Chiudo sottolineando come quest’ultima opera di Panahi vada in sostanziale controtendenza rispetto alla sua più recente filmografia. Da This Is Not a Film (In film nist, Iran, 2011), a Taxi Teheran (Taxi, Iran, 2015), da Tre volti (Se rokh, Iran, 2018)al più recente Gli orsi non esistono (Khers nist, Iran, 2022), egli aveva messo in scena la propria condizione di regista dissidente, sotto controllo o sotto processo, assumendo su di sé, o meglio sul proprio corpo esposto davanti alla macchina da presa, il principio di visibilità da cui il cinema non può prescindere se intende raccontare il presente. Un semplice incidente sceglie invece di compiere una sorta di passo indietro, se non altro perché lavora per sottrazione e allusività, ma anche perché sembra recuperare «nostalgicamente» una serie di elementi espressivi che hanno caratterizzato la narrazione per immagini nella sua stagione classica e moderna e che non sempre si ritrovano nei film contemporanei. Affidarsi all’invisibile, all’assente, all’ombra, all’immaginario, insomma a tutta la forza espressiva del fuoricampo, non è solo un modo efficace per evocare gli aspetti più pervasivi e coercitivi di un potere in atto, ma è anche un modo per tornare a fidarsi del carattere intimamente teorico del film, quello più impalpabile e dunque più bisognoso di analisi e ponderazione. Un semplice incidente è, in altri termini, un film che sarebbe piaciuto a un’intera generazione di studiosi, da Bonitzer a Marc Vernet, da Noël Burch a Stephen Heath, da Jacques Aumont a Michel Chion, proprio perché dimostra una fiducia «cieca» nelle possibilità salvifiche del cinema.

Riferimenti bibliografici
J. Aumont, L’immagine, Lindau, Torino 2007.
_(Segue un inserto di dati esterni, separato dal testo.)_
-- ==== Sys2Proof/Machine/Core.lean ====
section
/-! DEFINITION. The machine behind the host's interface. -/

def Sys2Proof.core : Host.Core :=
  { State := Sys2Proof.Machine.State, Fault := Sys2Proof.Machine.Fault,
    Refusal := Sys2Proof.Machine.Refusal, step := Sys2Proof.Machine.step,
    reset := Sys2Proof.Machine.State.reset }
end

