/-! ## Operands and signals -/

/-- 30_encoding.md R89, R90 (the tie rule is the spec's own choice, 92_eei_decisions.md D7, log 11): the formula;
where a tie happens, that the four targets' ties do occur, that `NoTie` makes the tie rule irrelevant; where a
duration is zero; no upper bound; frequency 0. -/
def Obligations.TicksRoundsToNearest : Prop :=
  (∀ ns f, ticks ns f = (ns * f + 500000000) / 1000000000) ∧
  (∀ ns f, (∃ k, 2 * (ns * f) = (2 * k + 1) * 1000000000) ↔ isTie ns f = true) ∧
  (∀ ns f k, 2 * (ns * f) = (2 * k + 1) * 1000000000 → ticks ns f = k + 1) ∧
  (isTie 350 10000000 = true ∧ ticks 350 10000000 = 4 ∧ isTie 700 5000000 = true ∧ ticks 700 5000000 = 4) ∧
  (∀ f, noTie f = true → ∀ ns ∈ [350, 800, 700, 600], ticks ns f = (ns * f + 499999999) / 1000000000) ∧
  (∀ ns f, ticks ns f = 0 ↔ ns * f < 500000000) ∧
  (∀ f, (ticks 350 f = 0 ↔ f ≤ 1428571) ∧ (ticks 800 f = 0 ↔ f ≤ 624999) ∧ (ticks 700 f = 0 ↔ f ≤ 714285) ∧
    (ticks 600 f = 0 ↔ f ≤ 833333)) ∧
  (∀ f, (∀ ns ∈ [350, 800, 700, 600], 1 ≤ ticks ns f) ↔ 1428572 ≤ f) ∧
  (∀ ns bound, 0 < ns → ∃ f, bound < ticks ns f) ∧
  (∀ ns, ticks ns 0 = 0)

/-- 30_encoding.md R91: non-decreasing in the frequency (not strictly) and in the duration; exact at multiples; the
rounding error at most half a tick; every frequency from 3 333 334 keeps the four phases within tolerance, below that
it may or may not hold. -/
def Obligations.TicksLaws : Prop :=
  (∀ ns f1 f2, f1 ≤ f2 → ticks ns f1 ≤ ticks ns f2) ∧
  (ticks 350 40000000 = 14 ∧ ticks 350 40000001 = 14) ∧
  (∀ ns1 ns2 f, ns1 ≤ ns2 → ticks ns1 f ≤ ticks ns2 f) ∧
  (∀ ns f, 1000000000 ∣ ns * f → ticks ns f * 1000000000 = ns * f) ∧
  (∀ f, 20000000 ∣ f → ∀ ns ∈ [350, 800, 700, 600], ticks ns f * 1000000000 = ns * f) ∧
  (∀ ns f, (((ticks ns f * 1000000000 : Nat) : Int) - ((ns * f : Nat) : Int)).natAbs ≤ 500000000) ∧
  (∀ f, inTol f = true ↔ ∀ ns ∈ [350, 800, 700, 600],
    (((ticks ns f * 1000000000 : Nat) : Int) - ((ns * f : Nat) : Int)).natAbs ≤ 150 * f) ∧
  (∀ f, 3333334 ≤ f → inTol f = true) ∧
  (inTol 3000000 = true ∧ inTol 2000000 = false)

/-- 30_encoding.md R93 (20_memory.md R52): the packed value, as OR of shifts and as a sum, bit by bit, and injective.
-/
def Obligations.PackIsGreenRedBlue : Prop :=
  (∀ r g b : Byte, (pack r g b).toNat = (g.toNat <<< 16) ||| (r.toNat <<< 8) ||| b.toNat) ∧
  (∀ r g b : Byte, (pack r g b).toNat = 65536 * g.toNat + 256 * r.toNat + b.toNat) ∧
  (∀ (r g b : Byte) (i : Nat), i < 24 → (pack r g b).getLsbD i =
    if 16 ≤ i then g.getLsbD (i - 16) else if 8 ≤ i then r.getLsbD (i - 8) else b.getLsbD i) ∧
  (∀ r g b r' g' b' : Byte, pack r g b = pack r' g' b' → r = r' ∧ g = g' ∧ b = b')
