@[simp] theorem State.setInputs_phase : (s.setInputs es).phase = s.phase := rfl
@[simp] theorem State.setInputs_div : (s.setInputs es).div = s.div := rfl
@[simp] theorem State.setInputs_f : (s.setInputs es).f = s.f := rfl
@[simp] theorem State.setInputs_t0h : (s.setInputs es).t0h = s.t0h := rfl
@[simp] theorem State.setInputs_t0l : (s.setInputs es).t0l = s.t0l := rfl
@[simp] theorem State.setInputs_t1h : (s.setInputs es).t1h = s.t1h := rfl
@[simp] theorem State.setInputs_t1l : (s.setInputs es).t1l = s.t1l := rfl
@[simp] theorem State.setInputs_train : (s.setInputs es).train = s.train := rfl
@[simp] theorem State.setInputs_owns : (s.setInputs es).owns = s.owns := rfl
@[simp] theorem State.setInputs_wire : (s.setInputs es).wire = s.wire := rfl
@[simp] theorem State.setInputs_refused : (s.setInputs es).refused = s.refused := rfl
@[simp] theorem State.setInputs_inst : (s.setInputs es).inst = s.inst := rfl
@[simp] theorem State.setInputs_ticksHz : (s.setInputs es).ticksHz = s.ticksHz := rfl
@[simp] theorem State.setInputs_draws : (s.setInputs es).draws = s.draws := rfl
@[simp] theorem State.setInputs_inputs : (s.setInputs es).inputs = es := rfl
@[simp] theorem State.setInputs_results : (s.setInputs es).results = s.results := rfl
@[simp] theorem State.setInputs_refusals : (s.setInputs es).refusals = s.refusals := rfl

end setInputs

section constructed

/-! What a successful `NEW` leaves before its response (R117). -/
variable (s : State)

@[simp] theorem State.constructed_phase : s.constructed.phase = .idle := rfl
@[simp] theorem State.constructed_div : s.constructed.div = some 2 := rfl
@[simp] theorem State.constructed_f : s.constructed.f = some s.ticksHz := rfl
@[simp] theorem State.constructed_t0h : s.constructed.t0h = some (mkPulse .high 350 s.ticksHz) := rfl
@[simp] theorem State.constructed_t0l : s.constructed.t0l = some (mkPulse .low 800 s.ticksHz) := rfl
@[simp] theorem State.constructed_t1h : s.constructed.t1h = some (mkPulse .high 700 s.ticksHz) := rfl
@[simp] theorem State.constructed_t1l : s.constructed.t1l = some (mkPulse .low 600 s.ticksHz) := rfl
@[simp] theorem State.constructed_train : s.constructed.train = s.train := rfl
@[simp] theorem State.constructed_owns : s.constructed.owns = true := rfl
@[simp] theorem State.constructed_wire : s.constructed.wire = s.wire ++ [.sent resetTrain] := rfl
@[simp] theorem State.constructed_refused : s.constructed.refused = s.refused := rfl
@[simp] theorem State.constructed_inst : s.constructed.inst = s.inst := rfl
@[simp] theorem State.constructed_ticksHz : s.constructed.ticksHz = s.ticksHz := rfl
@[simp] theorem State.constructed_draws : s.constructed.draws = s.draws := rfl
@[simp] theorem State.constructed_inputs : s.constructed.inputs = s.inputs := rfl
@[simp] theorem State.constructed_results : s.constructed.results = s.results := rfl
@[simp] theorem State.constructed_refusals : s.constructed.refusals = s.refusals := rfl

end constructed

section afterPixel

/-! What `SET_PIXEL` leaves before its response (R147). -/
variable (s : State) (e : WireEvent)

@[simp] theorem State.afterPixel_phase : (s.afterPixel e).phase = .idle := rfl
@[simp] theorem State.afterPixel_div : (s.afterPixel e).div = s.div := rfl
@[simp] theorem State.afterPixel_f : (s.afterPixel e).f = s.f := rfl
@[simp] theorem State.afterPixel_t0h : (s.afterPixel e).t0h = s.t0h := rfl
@[simp] theorem State.afterPixel_t0l : (s.afterPixel e).t0l = s.t0l := rfl
@[simp] theorem State.afterPixel_t1h : (s.afterPixel e).t1h = s.t1h := rfl
@[simp] theorem State.afterPixel_t1l : (s.afterPixel e).t1l = s.t1l := rfl
@[simp] theorem State.afterPixel_train : (s.afterPixel e).train = emptyBuffer := rfl
@[simp] theorem State.afterPixel_owns : (s.afterPixel e).owns = s.owns := rfl
@[simp] theorem State.afterPixel_wire : (s.afterPixel e).wire = s.wire ++ [e] := rfl
@[simp] theorem State.afterPixel_refused : (s.afterPixel e).refused = s.refused := rfl
@[simp] theorem State.afterPixel_inst : (s.afterPixel e).inst = s.inst := rfl
@[simp] theorem State.afterPixel_ticksHz : (s.afterPixel e).ticksHz = s.ticksHz := rfl
@[simp] theorem State.afterPixel_draws : (s.afterPixel e).draws = s.draws := rfl
@[simp] theorem State.afterPixel_inputs : (s.afterPixel e).inputs = s.inputs := rfl
@[simp] theorem State.afterPixel_results : (s.afterPixel e).results = s.results := rfl
@[simp] theorem State.afterPixel_refusals : (s.afterPixel e).refusals = s.refusals := rfl

end afterPixel

end Sys2Proof.Machine
end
P. Bonitzer, Le champ aveugle : Essais sur le réalisme au cinéma, Cahiers du cinéma, Parigi 1982.
N. Burch, Prassi del cinema, Il Castoro, Milano 2000.
L.H. Eisner, Fritz Lang, DaCapo Press, New York 1976.
M. Vernet, Figure dell’assenza. L’invisibile al cinema, Kaplan, Torino 2008.
V. Zito, Visioni di contrabbando: il cinema inarrestabile di Jafar Panahi, Digressioni Editore, Milano 2020.